--- Records Enclosed Below ---

-- ==== Sys2Proof/Tests/Slice0.lean ====
section
/-!
SUPPORT. The model's own tests. Expected results are the spec's: 95_test_vectors.md, the encoding patterns of files 41 to 44, and
hand calculation from the rules named. Then one witness for each statement that has hypotheses.
-/

namespace Sys2Proof.Tests

open Sys2Proof.Machine

/-- A pass in progress over the given bytes, at the given `pc`. -/
def pass (bytes : List Byte) (pc : Nat) : State :=
  { State.reset with st := .run, n := bytes.length, pc := pc, prog := Memory.ofBytes 0 bytes }

/-- The answer is a next state with the given property. -/
def answers (o : Result) (p : State → Bool) : Bool :=
  match o with
  | .next t => p t
  | .fault _ => false
  | .refused _ => false

/-- What 95_test_vectors.md gives of an end: the listing, `st`, `pc` and the fault record. -/
def shows (lines : List String) (st : PassState) (pc : Nat) (f : FaultRecord) (t : State) : Bool :=
  decide (listing t = lines ∧ t.st = st ∧ t.pc = pc ∧ t.fault = f)

/-! ### Well-formedness: the one check refuses its ill-formed terms (R140) -/

theorem test_wf_refuses_lowest_defined_opcode : (Instr.unknown 0x01).wf = false := by decide
theorem test_wf_refuses_highest_defined_opcode : (Instr.unknown 0x0B).wf = false := by decide
theorem test_wf_accepts_neighbours : (Instr.unknown 0x00).wf = true ∧ (Instr.unknown 0x0C).wf = true := by decide

/-! ### Decoding: a word of each row, bit by bit from the row's encoding (files 41 to 44) -/

theorem test_decode_loadImm : decodeTableWord 24 0b11111111_00000011_00000001 = some (.loadImm 0x03 0xFF) := by decide
theorem test_decode_loadAddr : decodeTableWord 32 0b00000010_00010000_00000001_00000010 = some (.loadAddr 0x01 0x10 0x02) := by decide
theorem test_decode_storeAddr : decodeTableWord 32 0b00000001_00000001_11111111_00000011 = some (.storeAddr 0xFF 0x01 0x01) := by decide
theorem test_decode_add : decodeTableWord 32 0b00000011_00000010_00000001_00000100 = some (.add 0x01 0x02 0x03) := by decide
theorem test_decode_mod : decodeTableWord 32 0b00000010_00000000_00000001_00000101 = some (.mod 0x01 0x00 0x02) := by decide
theorem test_decode_xor : decodeTableWord 32 0b00000000_00000000_00000000_00000110 = some (.xor 0x00 0x00 0x00) := by decide
theorem test_decode_inc : decodeTableWord 16 0b11111111_00000111 = some (.inc 0xFF) := by decide
theorem test_decode_cmp : decodeTableWord 24 0b00000101_00000001_00001000 = some (.cmp 0x01 0x05) := by decide
theorem test_decode_jmp : decodeTableWord 16 0b11111111_00001001 = some (.jmp 0xFF) := by decide
theorem test_decode_jnz : decodeTableWord 16 0b00000110_00001010 = some (.jnz 0x06) := by decide
theorem test_decode_loadInd : decodeTableWord 24 0b00001000_00000111_00001011 = some (.loadInd 0x07 0x08) := by decide
theorem test_decode_unknown : decodeTableWord 8 0b00001100 = some (.unknown 0x0C) := by decide
theorem test_decode_zero_fill : decodeTableWord 8 0b00000100 = some (.add 0x00 0x00 0x00) := by decide
theorem test_decode_names_truncation : decode [0x02, 0x01, 0x02] = .error (.truncated 0x02 4 3) := by rfl

/-! ### One step of each instruction, whole and truncated (95_test_vectors.md 2.2 to 2.5); each shows a state that meets the
hypotheses of the instruction's statement -/

theorem test_loadImm_completes : (pass [0x01, 0x03, 0xFF] 0).pc + 3 ≤ (pass [0x01, 0x03, 0xFF] 0).n ∧
    answers (exec (.loadImm 0x03 0xFF) (pass [0x01, 0x03, 0xFF] 0)) (shows ["00: LOAD_IMM R3, 255"] .run 3 FaultRecord.zero) = true ∧
    answers (step (pass [0x01, 0x03, 0xFF] 0)) (shows ["00: LOAD_IMM R3, 255"] .run 3 FaultRecord.zero) = true := by decide
theorem test_loadImm_truncated : (pass [0x01, 0x05] 0).n - (pass [0x01, 0x05] 0).pc = 2 ∧
    answers (exec (.loadImm 0x03 0xFF) (pass [0x01, 0x05] 0)) (shows [] .fault 0 ⟨0, 0x01, 3, 2⟩) = true ∧
    answers (step (pass [0x01, 0x05] 0)) (shows [] .fault 0 ⟨0, 0x01, 3, 2⟩) = true := by decide
theorem test_loadAddr_completes : (pass [0x02, 0x01, 0x10, 0x02] 0).pc + 4 ≤ (pass [0x02, 0x01, 0x10, 0x02] 0).n ∧
    answers (exec (.loadAddr 0x01 0x10 0x02) (pass [0x02, 0x01, 0x10, 0x02] 0)) (shows ["00: LOAD_ADDR R1, 16, R2"] .run 4 FaultRecord.zero) = true ∧
    answers (step (pass [0x02, 0x01, 0x10, 0x02] 0)) (shows ["00: LOAD_ADDR R1, 16, R2"] .run 4 FaultRecord.zero) = true := by decide
theorem test_loadAddr_truncated : (pass [0x02, 0x01, 0x02] 0).n - (pass [0x02, 0x01, 0x02] 0).pc = 3 ∧
    answers (exec (.loadAddr 0x01 0x10 0x02) (pass [0x02, 0x01, 0x02] 0)) (shows [] .fault 0 ⟨0, 0x02, 4, 3⟩) = true ∧
    answers (step (pass [0x02, 0x01, 0x02] 0)) (shows [] .fault 0 ⟨0, 0x02, 4, 3⟩) = true := by decide
theorem test_storeAddr_completes : (pass [0x03, 0xFF, 0x01, 0x01] 0).pc + 4 ≤ (pass [0x03, 0xFF, 0x01, 0x01] 0).n ∧
    answers (exec (.storeAddr 0xFF 0x01 0x01) (pass [0x03, 0xFF, 0x01, 0x01] 0)) (shows ["00: STORE_ADDR 255, R1, R1"] .run 4 FaultRecord.zero) = true ∧
    answers (step (pass [0x03, 0xFF, 0x01, 0x01] 0)) (shows ["00: STORE_ADDR 255, R1, R1"] .run 4 FaultRecord.zero) = true := by decide
theorem test_storeAddr_truncated : (pass [0x03, 0x04] 0).n - (pass [0x03, 0x04] 0).pc = 2 ∧
    answers (exec (.storeAddr 0xFF 0x01 0x01) (pass [0x03, 0x04] 0)) (shows [] .fault 0 ⟨0, 0x03, 4, 2⟩) = true ∧
    answers (step (pass [0x03, 0x04] 0)) (shows [] .fault 0 ⟨0, 0x03, 4, 2⟩) = true := by decide
theorem test_add_completes : (pass [0x04, 0x01, 0x02, 0x03] 0).pc + 4 ≤ (pass [0x04, 0x01, 0x02, 0x03] 0).n ∧
    answers (exec (.add 0x01 0x02 0x03) (pass [0x04, 0x01, 0x02, 0x03] 0)) (shows ["00: ADD R1, R2, R3"] .run 4 FaultRecord.zero) = true ∧
    answers (step (pass [0x04, 0x01, 0x02, 0x03] 0)) (shows ["00: ADD R1, R2, R3"] .run 4 FaultRecord.zero) = true := by decide
theorem test_add_truncated : (pass [0x04] 0).n - (pass [0x04] 0).pc = 1 ∧
    answers (exec (.add 0x01 0x02 0x03) (pass [0x04] 0)) (shows [] .fault 0 ⟨0, 0x04, 4, 1⟩) = true ∧
    answers (step (pass [0x04] 0)) (shows [] .fault 0 ⟨0, 0x04, 4, 1⟩) = true := by decide
theorem test_mod_completes : (pass [0x05, 0x01, 0x00, 0x02] 0).pc + 4 ≤ (pass [0x05, 0x01, 0x00, 0x02] 0).n ∧
    answers (exec (.mod 0x01 0x00 0x02) (pass [0x05, 0x01, 0x00, 0x02] 0)) (shows ["00: MOD R1, 0, R2"] .run 4 FaultRecord.zero) = true ∧
    answers (step (pass [0x05, 0x01, 0x00, 0x02] 0)) (shows ["00: MOD R1, 0, R2"] .run 4 FaultRecord.zero) = true := by decide
theorem test_mod_truncated : (pass [0x05, 0x01, 0x00] 0).n - (pass [0x05, 0x01, 0x00] 0).pc = 3 ∧
    answers (exec (.mod 0x01 0x00 0x02) (pass [0x05, 0x01, 0x00] 0)) (shows [] .fault 0 ⟨0, 0x05, 4, 3⟩) = true ∧
    answers (step (pass [0x05, 0x01, 0x00] 0)) (shows [] .fault 0 ⟨0, 0x05, 4, 3⟩) = true := by decide
theorem test_xor_completes : (pass [0x06, 0x00, 0x00, 0x00] 0).pc + 4 ≤ (pass [0x06, 0x00, 0x00, 0x00] 0).n ∧
    answers (exec (.xor 0x00 0x00 0x00) (pass [0x06, 0x00, 0x00, 0x00] 0)) (shows ["00: XOR R0, R0, R0"] .run 4 FaultRecord.zero) = true ∧
    answers (step (pass [0x06, 0x00, 0x00, 0x00] 0)) (shows ["00: XOR R0, R0, R0"] .run 4 FaultRecord.zero) = true := by decide
theorem test_xor_truncated : (pass [0x06, 0x00, 0x00] 0).n - (pass [0x06, 0x00, 0x00] 0).pc = 3 ∧
    answers (exec (.xor 0x00 0x00 0x00) (pass [0x06, 0x00, 0x00] 0)) (shows [] .fault 0 ⟨0, 0x06, 4, 3⟩) = true ∧
    answers (step (pass [0x06, 0x00, 0x00] 0)) (shows [] .fault 0 ⟨0, 0x06, 4, 3⟩) = true := by decide
theorem test_inc_completes : (pass [0x07, 0xFF] 0).pc + 2 ≤ (pass [0x07, 0xFF] 0).n ∧
    answers (exec (.inc 0xFF) (pass [0x07, 0xFF] 0)) (shows ["00: INC R255"] .run 2 FaultRecord.zero) = true ∧
    answers (step (pass [0x07, 0xFF] 0)) (shows ["00: INC R255"] .run 2 FaultRecord.zero) = true := by decide
theorem test_inc_truncated : (pass [0x07] 0).n - (pass [0x07] 0).pc = 1 ∧
    answers (exec (.inc 0xFF) (pass [0x07] 0)) (shows [] .fault 0 ⟨0, 0x07, 2, 1⟩) = true ∧
    answers (step (pass [0x07] 0)) (shows [] .fault 0 ⟨0, 0x07, 2, 1⟩) = true := by decide
theorem test_cmp_completes : (pass [0x08, 0x01, 0x05] 0).pc + 3 ≤ (pass [0x08, 0x01, 0x05] 0).n ∧
    answers (exec (.cmp 0x01 0x05) (pass [0x08, 0x01, 0x05] 0)) (shows ["00: CMP R1, 5"] .run 3 FaultRecord.zero) = true ∧
    answers (step (pass [0x08, 0x01, 0x05] 0)) (shows ["00: CMP R1, 5"] .run 3 FaultRecord.zero) = true := by decide
theorem test_cmp_truncated : (pass [0x08, 0x01] 0).n - (pass [0x08, 0x01] 0).pc = 2 ∧
    answers (exec (.cmp 0x01 0x05) (pass [0x08, 0x01] 0)) (shows [] .fault 0 ⟨0, 0x08, 3, 2⟩) = true ∧
    answers (step (pass [0x08, 0x01] 0)) (shows [] .fault 0 ⟨0, 0x08, 3, 2⟩) = true := by decide
theorem test_jmp_completes : (pass [0x09, 0xFF] 0).pc + 2 ≤ (pass [0x09, 0xFF] 0).n ∧
    answers (exec (.jmp 0xFF) (pass [0x09, 0xFF] 0)) (shows ["00: JMP 255"] .run 2 FaultRecord.zero) = true ∧
    answers (step (pass [0x09, 0xFF] 0)) (shows ["00: JMP 255"] .run 2 FaultRecord.zero) = true := by decide
theorem test_jmp_truncated : (pass [0x09] 0).n - (pass [0x09] 0).pc = 1 ∧
    answers (exec (.jmp 0xFF) (pass [0x09] 0)) (shows [] .fault 0 ⟨0, 0x09, 2, 1⟩) = true ∧
    answers (step (pass [0x09] 0)) (shows [] .fault 0 ⟨0, 0x09, 2, 1⟩) = true := by decide
theorem test_jnz_completes : (pass [0x0A, 0x06] 0).pc + 2 ≤ (pass [0x0A, 0x06] 0).n ∧
    answers (exec (.jnz 0x06) (pass [0x0A, 0x06] 0)) (shows ["00: JNZ 6"] .run 2 FaultRecord.zero) = true ∧
    answers (step (pass [0x0A, 0x06] 0)) (shows ["00: JNZ 6"] .run 2 FaultRecord.zero) = true := by decide
theorem test_jnz_truncated : (pass [0x0A] 0).n - (pass [0x0A] 0).pc = 1 ∧
    answers (exec (.jnz 0x06) (pass [0x0A] 0)) (shows [] .fault 0 ⟨0, 0x0A, 2, 1⟩) = true ∧
    answers (step (pass [0x0A] 0)) (shows [] .fault 0 ⟨0, 0x0A, 2, 1⟩) = true := by decide
theorem test_loadInd_completes : (pass [0x0B, 0x07, 0x08] 0).pc + 3 ≤ (pass [0x0B, 0x07, 0x08] 0).n ∧
    answers (exec (.loadInd 0x07 0x08) (pass [0x0B, 0x07, 0x08] 0)) (shows ["00: LOAD_IND R7, R8"] .run 3 FaultRecord.zero) = true ∧
    answers (step (pass [0x0B, 0x07, 0x08] 0)) (shows ["00: LOAD_IND R7, R8"] .run 3 FaultRecord.zero) = true := by decide
theorem test_loadInd_truncated : (pass [0x0B, 0x07] 0).n - (pass [0x0B, 0x07] 0).pc = 2 ∧
    answers (exec (.loadInd 0x07 0x08) (pass [0x0B, 0x07] 0)) (shows [] .fault 0 ⟨0, 0x0B, 3, 2⟩) = true ∧
    answers (step (pass [0x0B, 0x07] 0)) (shows [] .fault 0 ⟨0, 0x0B, 3, 2⟩) = true := by decide
theorem test_unknown_completes : definedOpcode 0x0C = false ∧ (pass [0x0C] 0).pc < (pass [0x0C] 0).n ∧
    answers (exec (.unknown 0x0C) (pass [0x0C] 0)) (shows ["00: DB 12"] .run 1 FaultRecord.zero) = true := by decide
theorem test_unknown_does_not_stop : answers (step (pass [0xFF, 0x07, 0x01] 0))
    (shows ["00: DB 255"] .run 1 FaultRecord.zero) = true := by decide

--- End of Enclosed Records ---

**About this exercise**
Please make an exact copy of the lines above from the line with "41 to 44) -/" through the line with "theorem test_decode_mod : decodeTableWord", both ends included.

**Result**
/-! ### Decoding: a word of each row, bit by bit from the row's encoding (files 41 to 44) -/

theorem test_decode_loadImm : decodeTableWord 24 0b11111111_00000011_00000001 = some (.loadImm 0x03 0xFF) := by decide
theorem test_decode_loadAddr : decodeTableWord 32 0b00000010_00010000_00000001_00000010 = some (.loadAddr 0x01 0x10 0x02) := by decide
theorem test_decode_storeAddr : decodeTableWord 32 0b00000001_00000001_11111111_00000011 = some (.storeAddr 0xFF 0x01 0x01) := by decide
theorem test_decode_add : decodeTableWord 32 0b00000011_00000010_00000001_00000100 = some (.add 0x01 0x02 0x03) := by decide
theorem test_decode_mod : decodeTableWord 32 0b00000010_00000000_00000001_00000101 = some (.mod 0x01 0x00 0x02) := by decide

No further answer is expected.